Sikkim Travelog – Part 5

The Hotel Manager at Lachen turned out to be a very articulate young man. He was a social sciences teacher at the local school and he was simply helping his cousin run the hotel. “My cousin’s busy campaigning for the upcoming Assembly elections” he said. Eh, what?

“So does your cousin belong to SDF (Sikkim’s CM Pawan Chamling’s party)?” we asked. “Of course not!” he said. “Chamling has been in power for 4 terms now. We need Paribartan (Change)”. He went on to explain that the Chamling government has run up a huge debt that can only be cleared by raising taxes on the Sikkimese.

Apparently, mismanagement is not Chamling’s only fault. Chamling has 2 known wives and 5 children. The Assembly frames policies to favor the first family. For example, chicken from Siliguri is banned in Sikkim – incidentally, one of Chamling’s wives runs a poultry farm. Another wife has huge swaths of land dedicated to organic farming – Chamling’s government is busy promoting Organic Farming. Likewise, one of Chamling’s sons has a stranglehold on the restaurant business in Gangtok.

It all sounded uncannily familiar to us. “Yes” said the manager. “Chamling is Sikkim’s own Karunanidhi”. “So, will the people vote his party out?” we asked. “Ah, that will be difficult because the elections are rigged. How else could SDF win all the seats in the last elections?” asked the manager.

We proceeded to the Tsopta valley. Gurudongmar Lake is off limits for foreign nationals.  The starkly beautiful lake is one of the main sources that feed the Teesta River. But since it is at an altitude of 17,000 feet, we decided not to expose our daughter to the harsh terrain.

We stopped at a roadside tea stall. A bio-break was out of the question. The public toilets were disgusting, like everywhere else in India. “A Marathi family came to Sikkim last year”, our guide said. “They brought a cook along, they couldn’t live without Marathi food”. I would instead recommend bringing a toilet along – a port-a-potty. We’re such finicky eaters, but we don’t mind vomit-worthy toilets. We burst with pride when we dream of our country becoming a super-power. But, we can’t even keep the place we pee clean. I wonder what that says about our nation’s standards in personal hygiene.

Just then, we saw a bunch of cars on their way back to Lachen. One of the men said “Don’t go any further, just turn back to Lachen. My wife fainted”. According to our research the Valley is safe for children but the Lake isn’t. Wanting to know more, we asked him if he went to the valley or the lake. The man shrugged – he didn’t believe in such petty details. He said, “There’s less than 3% oxygen. The Indian army revived my wife with glucose. It is that bad out there”.

When we decided to proceed, we heard the man telling his wife “They have a small child and they are going ahead”. The family, aghast, glared at us as if wishing to give us the “Worst Parents of the Year” award.

“I don’t know why you have to go.

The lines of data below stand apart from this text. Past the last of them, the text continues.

/-- An append to a ring that has room hands nothing to the cursors and the captures. -/
theorem State.append_room (hc : s.count < s.capacity) :
    (s.append time body).port0 = s.port0 ∧ (s.append time body).port1 = s.port1
      ∧ (s.append time body).entries = s.entries := by
  simp [State.append, hc]

/-- An append keeps the canonical form of the store. -/
theorem State.append_wf (hw : Store.wf s.store) : Store.wf (s.append time body).store := by
  rw [State.append_store]; exact Store.write_wf _ _ _ hw

/-! ## Flushes (R108) -/

/-- What a flush does to an entry. -/
theorem State.flushEntry_cases :
    s.flushEntry e = s
    ∨ ∃ g, s.entry e = some g ∧ (g.stage = .armed ∨ g.stage = .filling) ∧ s.flushEntry e = s.failEntry e g .flushed := by
  unfold State.flushEntry
  cases hg : s.entry e with
  | none => simp
  | some g =>
    by_cases hc : g.stage = .armed ∨ g.stage = .filling
    · exact .inr ⟨g, rfl, hc, by simp [hc]⟩
    · simp [hc]

/-- What the failing of an entry by a flush leaves alone: everything but the entries and a port. -/
theorem State.flushEntry_frame : ∃ x q y, s.flushEntry e = (s.setEntry e x).setPort q y := by
  rcases s.flushEntry_cases e with h | ⟨g, _, _, h⟩ <;> rw [h]
  · refine ⟨s.entry e, .p0, s.port0, ?_⟩
    simp [State.setEntry, State.setPort, State.entry]
  · exact ⟨_, g.owner, _, rfl⟩

@[simp] theorem State.flushEntry_items : (s.flushEntry e).items = s.items := by
  obtain ⟨x, q, y, h⟩ := s.flushEntry_frame e; simp [h]
@[simp] theorem State.flushEntry_curves : (s.flushEntry e).curves = s.curves := by
  obtain ⟨x, q, y, h⟩ := s.flushEntry_frame e; simp [h]
@[simp] theorem State.flushEntry_map : (s.flushEntry e).map = s.map := by
  obtain ⟨x, q, y, h⟩ := s.flushEntry_frame e; simp [h]
@[simp] theorem State.flushEntry_report : (s.flushEntry e).report = s.report := by
  obtain ⟨x, q, y, h⟩ := s.flushEntry_frame e; simp [h]
@[simp] theorem State.flushEntry_engine : (s.flushEntry e).engine = s.engine := by
  obtain ⟨x, q, y, h⟩ := s.flushEntry_frame e; simp [h]
@[simp] theorem State.flushEntry_hold : (s.flushEntry e).hold = s.hold := by
  obtain ⟨x, q, y, h⟩ := s.flushEntry_frame e; simp [h]
@[simp] theorem State.flushEntry_run : (s.flushEntry e).run = s.run := by
  obtain ⟨x, q, y, h⟩ := s.flushEntry_frame e; simp [h]
@[simp] theorem State.flushEntry_slot0 : (s.flushEntry e).slot0 = s.slot0 := by
  obtain ⟨x, q, y, h⟩ := s.flushEntry_frame e; simp [h]
@[simp] theorem State.flushEntry_slot1 : (s.flushEntry e).slot1 = s.slot1 := by
  obtain ⟨x, q, y, h⟩ := s.flushEntry_frame e; simp [h]
@[simp] theorem State.flushEntry_tile : (s.flushEntry e).tile = s.tile := by
  obtain ⟨x, q, y, h⟩ := s.flushEntry_frame e; simp [h]
@[simp] theorem State.flushEntry_pulse : (s.flushEntry e).pulse = s.pulse := by
  obtain ⟨x, q, y, h⟩ := s.flushEntry_frame e; simp [h]
@[simp] theorem State.flushEntry_quiet : (s.flushEntry e).quiet = s.quiet := by
  obtain ⟨x, q, y, h⟩ := s.flushEntry_frame e; simp [h]
@[simp] theorem State.flushEntry_counter : (s.flushEntry e).counter = s.counter := by
  obtain ⟨x, q, y, h⟩ := s.flushEntry_frame e; simp [h]
@[simp] theorem State.flushEntry_pending : (s.flushEntry e).pending = s.pending := by
  obtain ⟨x, q, y, h⟩ := s.flushEntry_frame e; simp [h]
@[simp] theorem State.flushEntry_choices : (s.flushEntry e).choices = s.choices := by
  obtain ⟨x, q, y, h⟩ := s.flushEntry_frame e; simp [h]
@[simp] theorem State.flushEntry_ring : (s.flushEntry e).ring = s.ring := by
  obtain ⟨x, q, y, h⟩ := s.flushEntry_frame e; simp [h]
@[simp] theorem State.flushEntry_store : (s.flushEntry e).store = s.store := by
  obtain ⟨x, q, y, h⟩ := s.flushEntry_frame e; simp [h]

@[simp] theorem State.flushRing_items : s.flushRing.items = s.items := by
  simp [State.flushRing, State.forPorts, State.forEntries, State.flushCursor]
@[simp] theorem State.flushRing_curves : s.flushRing.curves = s.curves := by
  simp [State.flushRing, State.forPorts, State.forEntries, State.flushCursor]
@[simp] theorem State.flushRing_map : s.flushRing.map = s.map := by
  simp [State.flushRing, State.forPorts, State.forEntries, State.flushCursor]
@[simp] theorem State.flushRing_report : s.flushRing.report = s.report := by
  simp [State.flushRing, State.forPorts, State.forEntries, State.flushCursor]
@[simp] theorem State.flushRing_engine : s.flushRing.engine = s.engine := by
  simp [State.flushRing, State.forPorts, State.forEntries, State.flushCursor]
@[simp] theorem State.flushRing_hold : s.flushRing.hold = s.hold := by
  simp [State.flushRing, State.forPorts, State.forEntries, State.flushCursor]
@[simp] theorem State.flushRing_run : s.flushRing.run = s.run := by
  simp [State.flushRing, State.forPorts, State.forEntries, State.flushCursor]
@[simp] theorem State.flushRing_slot0 : s.flushRing.slot0 = s.slot0 := by
  simp [State.flushRing, State.forPorts, State.forEntries, State.flushCursor]
@[simp] theorem State.flushRing_slot1 : s.flushRing.slot1 = s.slot1 := by
  simp [State.flushRing, State.forPorts, State.forEntries, State.flushCursor]
@[simp] theorem State.flushRing_tile : s.flushRing.tile = s.tile := by
  simp [State.flushRing, State.forPorts, State.forEntries, State.flushCursor]
@[simp] theorem State.flushRing_pulse : s.flushRing.pulse = s.pulse := by
  simp [State.flushRing, State.forPorts, State.forEntries, State.flushCursor]
@[simp] theorem State.flushRing_quiet : s.flushRing.quiet = s.quiet := by
  simp [State.flushRing, State.forPorts, State.forEntries, State.flushCursor]
@[simp] theorem State.flushRing_counter : s.flushRing.counter = s.counter := by
  simp [State.flushRing, State.forPorts, State.forEntries, State.flushCursor]
@[simp] theorem State.flushRing_pending : s.flushRing.pending = s.pending := by
  simp [State.flushRing, State.forPorts, State.forEntries, State.flushCursor]
@[simp] theorem State.flushRing_choices : s.flushRing.choices = s.choices := by
  simp [State.flushRing, State.forPorts, State.forEntries, State.flushCursor]
@[simp] theorem State.flushRing_store : s.flushRing.store = s.store := by
  simp [State.flushRing, State.forPorts, State.forEntries, State.flushCursor]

There’s nothing there but a lake!” said the man sulkily. I don’t know what he was expecting from a place named Gurudongmar “Lake”.

After all those dire predictions, we reached Tsopta Valley without anyone passing out. It is hard to describe the valley – it was a grim terrain, almost alien in appearance. The unique other-worldly landscape of Cappadoccia came to our mind.

We moved onto Lachung, our next stop. “You couldn’t have come here last year madam. There was a major earthquake”, said the driver. “This is the village of Bitchu”, he said and swept his arm. “Where’s the village?” we asked him. “There’s nothing but rocks and pebbles here”. “The village was completely destroyed by the earthquake, wasn’t it?” asked the driver and added “Oh, we are very close to your hotel now!”

We weren’t exactly comforted by this news. Visions of me looking for my family in the rubble haunted me. I slept fitfully that night. I woke up screaming “Tremors! Tremors! Call the military!” It turned out to be Sukumar snoring his way to glory.